Смех один, когда отрядный, повторяющий, как попугай, чужие слова, не умеющий разобраться даже в собственных записях, проводит с ними политбеседу на уровне четвертого класса школы. Да у нас в политическом лагере даже уголовники знают и понимают больше, чем отрядные, — прислушиваются к разговорам других заключенных, участвуют в спорах. Я попал в лагерь совсем «темным», у меня образование восемь классов, ну разве думать старался сам, без подсказки. Но вот захотел разобраться что к чему — зачем я буду слушать лепет отрядного? Прочел всего Ленина том за томом, начал читать Плеханова.
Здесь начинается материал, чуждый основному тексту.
/-! ### The opcode map, page by page (R100) -/

/-- Page 0. -/
def decPage0 (c : Chain) : Option Instr :=
  match opOf c.w with
  | 0 =>
    need (c.noPr && c.noPx) <|
      match c.x4 with
      | 0 => need (c.imm6 == 1) (some .nop)
      | 1 => need (c.imm6 == 0) (some .halt)
      | 2 => need (c.imm6 == 0) (some .yield)
      | 3 => need (c.imm6 == 0) (some .isync)
      | 4 => need (c.imm6 == 0) (some .wfe)
      | 5 => need (c.imm6 == 0) (some .eret)
      | 6 => some (.trap (c.w.extractLsb' 0 6))
      | 7 => need (c.imm6 == 0) (some .brk)
      | _ => none
  | 1 => c.ari.map .ali
  | 2 => c.ari.map .aaddi
  | 3 => match c.f with
    | 0 => c.ar3.map .aadd | 1 => c.ar3.map .asub | 2 => c.ar3.map .amul | _ => c.ar3.map .aand
  | 4 => match c.f with
    | 0 => c.ar3.map .aor | 1 => c.ar3.map .axor | 2 => c.ar3.map .ashl | _ => c.ar3.map .ashr
  | 5 => match c.f with
    | 0 => c.ar3.map .asar
    | 1 => c.ar2.map .amov
    | 2 => c.ar1.map .xpop
    | _ => need (c.noPx && c.m0 && c.z0) <| match c.queue, c.ay with
      | some q, some y => some (.aqp q y)
      | _, _ => none
  | 6 => match c.f with
    | 0 => c.ar3.map .cbnd | 1 => c.ar3.map .cprm | 2 => c.ar3.map .cseal | _ => c.ar3.map .cunsl
  | 7 => match c.f with
    | 0 => c.ar2.map .ctag | 1 => c.ar2.map .cbase | 2 => c.ar2.map .clen | _ => c.ar2.map .cclr
  | 8 => need c.sxOk <| match c.ax, c.mem with
    | some x, some m => some (.ld ⟨x, widthOf c.f, c.mode == 1, m⟩)
    | _, _ => none
  | 9 => need c.sxOk <| match c.queue, c.mem with
    | some q, some m => some (.ldq ⟨q, widthOf c.f, c.mode == 1, m⟩)
    | _, _ => none
  | 10 => need c.m0 <| match c.ax, c.mem with
    | some x, some m => some (.st ⟨x, widthOf c.f, m⟩)
    | _, _ => none
  | 11 => need c.m0 <| match c.queue, c.mem with
    | some q, some m => some (.stq ⟨q, widthOf c.f, m⟩)
    | _, _ => none
  | 12 => need c.sxOk <| match c.queue, c.memB, c.az with
    | some q, some m, some z => some (.lds ⟨q, widthOf c.f, c.mode == 1, z, m⟩)
    | _, _, _ => none
  | 13 => need c.m0 <| match c.queue, c.memB, c.az with
    | some q, some m, some z => some (.sts ⟨q, widthOf c.f, false, z, m⟩)
    | _, _, _ => none
  | 14 => need c.m0 <| match c.f with
    | 0 => match c.ax, c.mem with
      | some x, some m => some (.ldc ⟨x, m⟩)
      | _, _ => none
    | 1 => match c.ax, c.mem with
      | some x, some m => some (.stc ⟨x, m⟩)
      | _, _ => none
    | 2 => need c.x0 (c.mem.map .touch)
    | _ => need c.x0 (c.mem.map .touchN)
  | 15 => decMulti c .ldm
  | 16 => decMulti c .stm
  | 17 => need c.noPr (some (.b (c.immS 10 (c.w.extractLsb' 0 10).toNat)))
  | 18 => need c.noPr (some (.call (c.immS 10 (c.w.extractLsb' 0 10).toNat)))
  | 19 => need c.noPr <| match c.x4 with
    | 0 => some (.bcqT (c.immS 6 c.imm6))
    | 1 => some (.bcqF (c.immS 6 c.imm6))
    | _ => none
  | 20 => c.ari.map .bz
  | 21 => c.ari.map .bnz
  | 22 =>
    need (c.noPr && !c.noPx) <|
      let o : CmpBrF := ⟨Fin.ofNat 16 c.x4, Fin.ofNat 16 c.y4, c.immRR⟩
      match c.f with
      | 0 => some (.beq o) | 1 => some (.bne o) | 2 => some (.blt o) | _ => some (.bge o)
  | 23 =>
    need (c.noPr && c.noPx) <|
      match c.f with
      | 0 => need (c.x0 && c.y0) (some .ret)
      | 1 => need c.y0 (some (.jr (Fin.ofNat 16 c.x4)))
      | 2 => some (.jlr ⟨Fin.ofNat 16 c.x4, Fin.ofNat 16 c.y4⟩)
      | _ => none
  | 24 => need c.noPr (some (.loop ⟨Fin.ofNat 16 c.x4, c.immU 6 c.imm6⟩))
  | 25 => match c.f with
    | 0 => c.mem.map fun m => .vld ⟨c.X, m, c.mask⟩
    | 1 => c.mem.map fun m => .vldBf ⟨c.X, m, c.mask⟩
    | 2 => need c.m0 <| match c.k3, c.mem with
      | some k, some m => some (.vldm ⟨k, m⟩)
      | _, _ => none
    | _ => need (!c.noPr) (c.memB.map fun m => .vldx ⟨c.X, c.Z, m, c.mask⟩)
  | 26 => match c.f with
    | 0 => c.mem.map fun m => .vst ⟨c.X, m, c.mask⟩
    | 1 => c.mem.map fun m => .vstBf ⟨c.X, m, c.mask⟩
    | 2 => need c.m0 <| match c.k3, c.mem with
      | some k, some m => some (.vstm ⟨k, m⟩)
      | _, _ => none
    | _ => need (!c.noPr) (c.memB.map fun m => .vstx ⟨c.X, c.Z, m, c.mask⟩)
  | 27 => match c.ax, c.mem, c.scope with
    | some x, some m, some s => some (.ldacq ⟨x, widthOf c.f, m, s⟩)
    | _, _, _ => none
  | 28 => match c.ax, c.mem, c.scope with
    | some x, some m, some s => some (.strel ⟨x, widthOf c.f, m, s⟩)
    | _, _, _ => none
  | 29 => need (c.f == 0) (c.dr1.map .xpush)
  | 30 => c.dri.map .li
  | 31 => c.dri.map .addi
  | 32 => match c.f with
    | 0 => c.dr3.map .add | 1 => c.dr3.map .sub | 2 => c.dr3.map .mul | _ => c.dr3.map .mulh
  | 33 => match c.f with
    | 0 => c.dr3.map .dand | 1 => c.dr3.map .dor | 2 => c.dr3.map .dxor | _ => c.dr3.map .shl
  | 34 => match c.f with
    | 0 => c.dr3.map .shr | 1 => c.dr3.map .sar | 2 => c.dr3.map .min | _ => c.dr3.map .max
  | 35 => match c.f with
    | 0 => c.dr3.map .minz | 1 => c.dr3.map .maxz | 2 => c.dr3.map .div | _ => c.dr3.map .rem
  | 36 => match c.f with
    | 0 => c.dr2.map .mov | 1 => c.dr3.map .sel | 2 => c.dr3.map .divz | _ => c.dr3.map .remz
  | 37 => match c.f with
    | 0 => c.dr2.map .cmpEq | 1 => c.dr2.map .cmpNe | 2 => c.dr2.map .cmpLt | _ => c.dr2.map .cmpLtz
  | 38 => need (c.f == 0) (c.dr1.map .cqp)
  | _ => none
where
  /-- LDM and STM: f + 1 words without PR, Z + 1 with PR (f then 0); X + n at most 32 (R115, R131). -/
  decMulti (c : Chain) (mk : MultiF → Instr) : Option Instr :=
    let n := if c.noPr then c.f + 1 else c.z.toNat + 1
    need (c.m0 && (c.noPr || c.f == 0) && c.X.val + n ≤ 32)
      (c.memB.map fun m => mk ⟨c.X, Fin.ofNat 33 n, m⟩)

/-- Page 1, scalar floating point. PR.mode must be 0 but for FCVT.F2F (R152). -/
def decPage1 (c : Chain) : Option Instr :=
  match opOf c.w with
  | 0 => need c.m0 <| match c.f with
    | 0 => c.fp3.map .fadd | 1 => c.fp3.map .fsub | 2 => c.fp3.map .fmul | _ => c.fp3n.map .fmin
  | 1 => need c.m0 <| match c.f with
    | 0 => c.fp3n.map .fmax | 1 => c.fp2n.map .fabs | 2 => c.fp2n.map .fneg
    | _ => (c.fp2 false).map .fsqrt
  | 2 => need (c.m0 && c.f == 0 && !c.noPr) (c.fma.map .ffma)
  | 3 => match c.f with
    | 0 => c.fcmp.map .fcmpEq | 1 => c.fcmp.map .fcmpLt | 2 => c.fcmp.map .fcmpLe
    | _ => c.fcmp.map .fcmpUn
  | 4 => match c.f with
    | 0 => c.fcvt.map .fcvtF2f
    | 1 => need c.m0 ((c.fp2 true).map .fcvtF2i)
    | 2 => need c.m0 ((c.fp2 true).map .fcvtI2f)
    | _ => none
  | 5 => need c.m0 <| match c.f with
    | 0 => (c.fp2 false).map .frcp | 1 => (c.fp2 false).map .frsq | 2 => c.fp3.map .fdiv
    | _ => none
  | 6 => need c.m0 <| match c.f with
    | 0 => c.fx.map .f2x | 1 => c.fx.map .x2f | _ => none
  | 7 => need (c.m0 && c.z0 && c.q0 && c.noPx) <| match c.f with
    | 0 => need (!c.yh && c.y4 < 2) (some (.rndfill ⟨c.X, c.y4 == 1⟩))
    | 1 => need c.x0 (some (.rndseed c.Y))
    | _ => none
  | _ => none

/-- Page 2, vector. PR.mode is the mask but for VCVT.F2F and VEXT. -/
def decPage2 (c : Chain) : Option Instr :=
  match opOf c.w with
  | 0 => match c.f with
    | 0 => c.fp3.map fun o => .vadd ⟨o, c.mask⟩
    | 1 => c.fp3.map fun o => .vsub ⟨o, c.mask⟩
    | 2 => c.fp3.map fun o => .vmul ⟨o, c.mask⟩
    | _ => c.fp3n.map fun o => .vmin ⟨o, c.mask⟩
  | 1 => match c.f with
    | 0 => c.fp3n.map fun o => .vmax ⟨o, c.mask⟩
    | 1 => c.fp2n.map fun o => .vabs ⟨o, c.mask⟩
    | 2 => c.fp2n.map fun o => .vneg ⟨o, c.mask⟩
    | _ => need (!c.noPr) (c.fma.map fun o => .vfma ⟨o, c.mask⟩)
  | 2 => need (c.q0 && c.noPx) <|
    let o : VR3 := ⟨⟨c.X, c.Y, c.Zopt⟩, c.mask⟩
    match c.f with
    | 0 => some (.viadd o) | 1 => some (.vand o) | 2 => some (.vor o) | _ => some (.vxor o)
  | 3 => need (c.q0 && c.noPx) <|
    let o : VR3 := ⟨⟨c.X, c.Y, c.Zopt⟩, c.mask⟩
    match c.f with
    | 0 => some (.vshl o) | 1 => some (.vshr o) | 2 => some (.vsar o) | _ => some (.vimul o)
  | 4 => need (c.q0 && c.noPx) <| match c.k3 with
    | some k =>
      let o : VCmpF := ⟨k, c.Y, c.Z, c.mask⟩
      match c.f with
      | 0 => some (.vcmpEq o) | 1 => some (.vcmpLt o) | 2 => some (.vcmpLe o) | _ => some (.vcmpUn o)
    | none => none
  | 5 => need c.q0 <| match c.f with
    | 0 => need c.noPx (some (.vsel ⟨⟨c.X, c.Y, c.Zopt⟩, c.mask⟩))
    | 1 => need (c.noPx && c.z0) (some (.vmov ⟨c.X, c.Y, c.mask⟩))
    | 2 => need (c.noPx && c.z0) (some (.vbcast ⟨c.X, c.Y, c.mask⟩))
    | _ => need (!c.noPx && c.z0 && c.m0 && c.immU 0 0 ≤ 63)
        (some (.vext ⟨c.X, c.Y, Fin.ofNat 64 (c.immU 0 0).toNat⟩))
  | 6 => need (c.noPx && c.z0) <| match c.fmtOnly with
    | some f => need f.arith <|
      let o : VRedF := ⟨c.X, c.Y, f, c.mask⟩
      match c.f with
      | 0 => some (.vsum o) | 1 => some (.vminr o) | 2 => some (.vmaxr o) | _ => some (.vsqn o)
    | none => none
  | 7 => match c.f with
    | 0 => c.fcvt.map .vcvtF2f
    | 1 => (c.fp2 true).map fun o => .vcvtF2i ⟨o, c.mask⟩
    | 2 => (c.fp2 true).map fun o => .vcvtI2f ⟨o, c.mask⟩
    | _ => need (c.X.val % 2 == 0) (c.fx.map fun o => .vf2x ⟨o, c.mask⟩)
  | 8 => need c.noPx <| match c.f with
    | 0 => need c.q0 (some (.vperm ⟨c.X, c.Y, c.Z, c.mask⟩))
    | 1 => need (c.q0 && c.z0 && c.y0) (some (.viota ⟨c.X, c.mask⟩))
    | 2 => match c.fma with
      | some o => need (o.fmt != .fp32) (some (.vdot ⟨o, c.mask⟩))
      | none => none
    | _ => need (c.q0 && c.z0) (c.k3.map fun k => .vmsk ⟨k, c.Y, c.mask⟩)
  | _ => none

/-- AMO and CAS operands: PR required, f 2 or 3 (R191). -/
def Chain.atom (c : Chain) : Option AtomF :=
  need (!c.noPr && c.f ≥ 2 && c.q.toNat < 64) <|
    match c.ax, c.az, c.memB, c.scope with
    | some x, some z, some m, some s => some ⟨x, z, m, c.f == 3, mordOf (c.q.toNat / 16), s⟩
    | _, _, _, _ => none

/-- A full/empty operation's operands. -/
def Chain.fe (c : Chain) : Option FeF :=
  match c.ax, c.mem, c.scope with
  | some x, some m, some s => some ⟨x, m, s⟩
  | _, _, _ => none

/-- A control register access: immediate × 16 + y (R96, R213), of at most three PX words behind the prefix of the page. A
number above 0xFFF is none of the map, and raises ILLEGAL as R213 says of those (DEDUCED, log entry 28). -/
def Chain.ctl (c : Chain) : Option CtlF :=
  need (c.m0 && c.z0 && !c.yh && asmImm c.px 0 0 * 16 + c.y4 < 2 ^ 34)
    (c.ax.map fun x => ⟨x, Fin.ofNat (2 ^ 34) (asmImm c.px 0 0 * 16 + c.y4)⟩)

/-- Page 3, synchronisation and system. -/
def decPage3 (c : Chain) : Option Instr :=
  match opOf c.w with
  | 0 => match c.atom, amoOf (c.q.toNat % 16) with
    | some o, some op => some (.amo op o)
    | _, _ => none
  | 1 => need (c.q.toNat % 16 == 0) (c.atom.map .cas)
  | 2 => need (c.q0 && !c.noPr && c.f == 0) <| match c.memB, c.scope with
    | some m, some s => some (.vamo ⟨c.X, c.Z, m, s⟩)
    | _, _ => none
  | 3 => need c.q0 <| match c.f with
    | 0 => c.fe.map .fetake | 1 => c.fe.map .feput | 2 => c.fe.map .fepeek | _ => c.fe.map .feinit
  | 4 => need (c.q0 && c.noPr && c.noPx && c.imm6 < 16) <| match scopeOf (c.imm6 % 8) with
    | some s => some (.fence ⟨c.x4 / 8 % 2 == 1, c.x4 / 4 % 2 == 1, c.x4 / 2 % 2 == 1, c.x4 % 2 == 1,
        c.imm6 / 8 == 1, s⟩)
    | none => none
  | 5 => need (c.q0 && c.noPr && c.noPx) <| match c.imm6 with
    | 0 => some (.barArv (Fin.ofNat 16 c.x4))
    | 1 => some (.barWt (Fin.ofNat 16 c.x4))
    | 2 => some (.barTst (Fin.ofNat 16 c.x4))
    | _ => none
  | 6 => need c.q0 <| match c.f with
    | 0 => need (!c.noPx && c.z0 && c.m0) <| match c.ax, c.ay with
      | some x, some y => some (.hstart ⟨x, y, c.immRR⟩)
      | _, _ => none
    | 1 => need c.bare (some .hend)
    | 2 => c.ar1.map .hjoin
    | _ => c.ar1.map .hkill
  | 7 => need c.q0 <| match c.f with
    | 0 => need (!c.noPx && c.m0 && c.z0 && c.y0 && c.x0) (some (.sends (c.immU 0 0)))
    | 1 => need (c.noPx && c.m0) <| match c.ax, c.ay, c.az with
      | some x, some y, some z => some (.sendp ⟨x, y, z⟩)
      | _, _, _ => none
    | 2 => c.ar1.map .rxwt
    | _ => need c.bare (some .rxrel)
  | 8 => need c.q0 <| match c.f with
    | 0 => c.ar1.map .pkopen | 1 => c.ar1.map .pkput | 2 => c.ar1.map .pkend
    | _ => need c.bare (some .pkabt)
  | 9 => need c.q0 <| match c.f with
    | 0 => c.ctl.map .ctlr | 1 => c.ctl.map .ctlw | 2 => c.ctl.map .ctls | _ => c.ctl.map .ctlc
  | 10 => need c.q0 <| match c.f with
    | 0 => c.ar1.map .pgatt
    | 1 => need c.bare (some .pgdet)
    | 2 => c.ar1.map .pgstat
    | _ => none
  | 11 => need c.q0 <| match c.f with
    | 0 => c.ar2.map .cmkw | 1 => c.ar2.map .cmkc | _ => none
  | _ => none

/-- The accumulator number of page 4. -/
def Chain.acc (c : Chain) : Option (Fin 2) :=
  if c.xh || c.x4 ≥ 2 then none else some (Fin.ofNat 2 c.x4)

/-- A product: accumulator, operand, mask pair; mode[2] must be 0 (R98). -/
def Chain.mma (c : Chain) : Option MxMmaF :=
  need (c.mode < 4) <| match c.acc, c.mem with
    | some a, some m => some ⟨a, m, Fin.ofNat 4 c.mode⟩
    | _, _ => none

/-- Page 4, matrix engine (R228). -/
def decPage4 (c : Chain) : Option Instr :=
  need c.q0 <|
  match opOf c.w with
  | 0 => need (c.f == 0 && c.m0 && c.x0) (c.mem.map .mxctx)
  | 1 => need (c.f == 0 && c.m0 && c.noPx && !c.noPr && !c.xh && c.x4 < 4) <| match c.ay, c.az with
    | some y, some z => some (.mxmsk ⟨Fin.ofNat 4 c.x4, y, z⟩)
    | _, _ => none
  | 2 => need c.m0 <| match c.f with
    | 0 => match c.ax, c.mem with
      | some x, some m => some (.mxldb ⟨x, m⟩)
      | _, _ => none
    | 1 => match c.ax, c.mem with
      | some x, some m => some (.mxldbT ⟨x, m⟩)
      | _, _ => none
    | 2 => need c.bare (some .mxrot)
    | _ => need c.bare (some .mxswp)
  | 3 => match c.f with
    | 0 => c.mma.map .mxmma | 1 => c.mma.map .mxmmaOw | 2 => c.mma.map .mxrun | _ => none
  | 4 => need c.m0 <| match c.f with
    | 0 => need (c.noPx && c.y0 && c.z0) (c.acc.map .mxzero)
    | 1 => match c.acc, c.mem with
      | some a, some m => some (.mxdrain ⟨a, m⟩)
      | _, _ => none
    | 2 => (part c).map .mxsave
    | _ => (part c).map .mxrest
  | 5 => need (c.f == 0 && c.m0 && c.x0) (c.mem.map .mxup)
  | 6 => need c.m0 <| match c.f with
    | 0 => need c.bare (some .mxwait)
    | 1 => need (!c.xh) <|
      if c.x4 = 7 then need (c.y0 && c.z0 && c.noPx) (some (.mxmbx ⟨none, ⟨0, 0, 0⟩⟩))
      else match scopeOf c.x4, c.mem with
        | some s, some m => some (.mxmbx ⟨some s, m⟩)
        | _, _ => none
    | _ => none
  | _ => none
where
  /-- Part 0 to 4 of the engine state (R245). -/
  part (c : Chain) : Option MxPartF :=
    need (!c.xh && c.x4 < 5) (c.mem.map fun m => ⟨Fin.ofNat 5 c.x4, m⟩)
На политзанятия я не ходил (был всего несколько раз из любопытства), и меня за это постоянно лишали ларька, за весь срок ни разу не разрешали посылки. Помню мой первый разговор с отрядным на эту тему… Вызывает меня Алешин к себе в кабинет:
— Садитесь. Что же это вы, Марченко, только успели приехать из тюрьмы в лагерь, а уже нарушаете правила режима? Ведь вас перевели из тюрьмы раньше срока — опять захотели туда же, нюхать парашу?
Я ответил, что не вижу в этих занятиях ничего для себя интересного и занимательного. Тогда он, видя, что я не поддаюсь на запугивания, зашел с другого бока:
— Другие же ходят! Вы считаете, что вы умнее других? Что вы уже все знаете?
— Я не думаю, что все знаю, наоборот, я знаю слишком мало, поэтому дорожу своим временем. Я никогда не считал себя умнее всех, — но уж и не дурнее тех, кто проводит занятия. А что другие ходят — это их дело. За себя я решал и буду решать сам.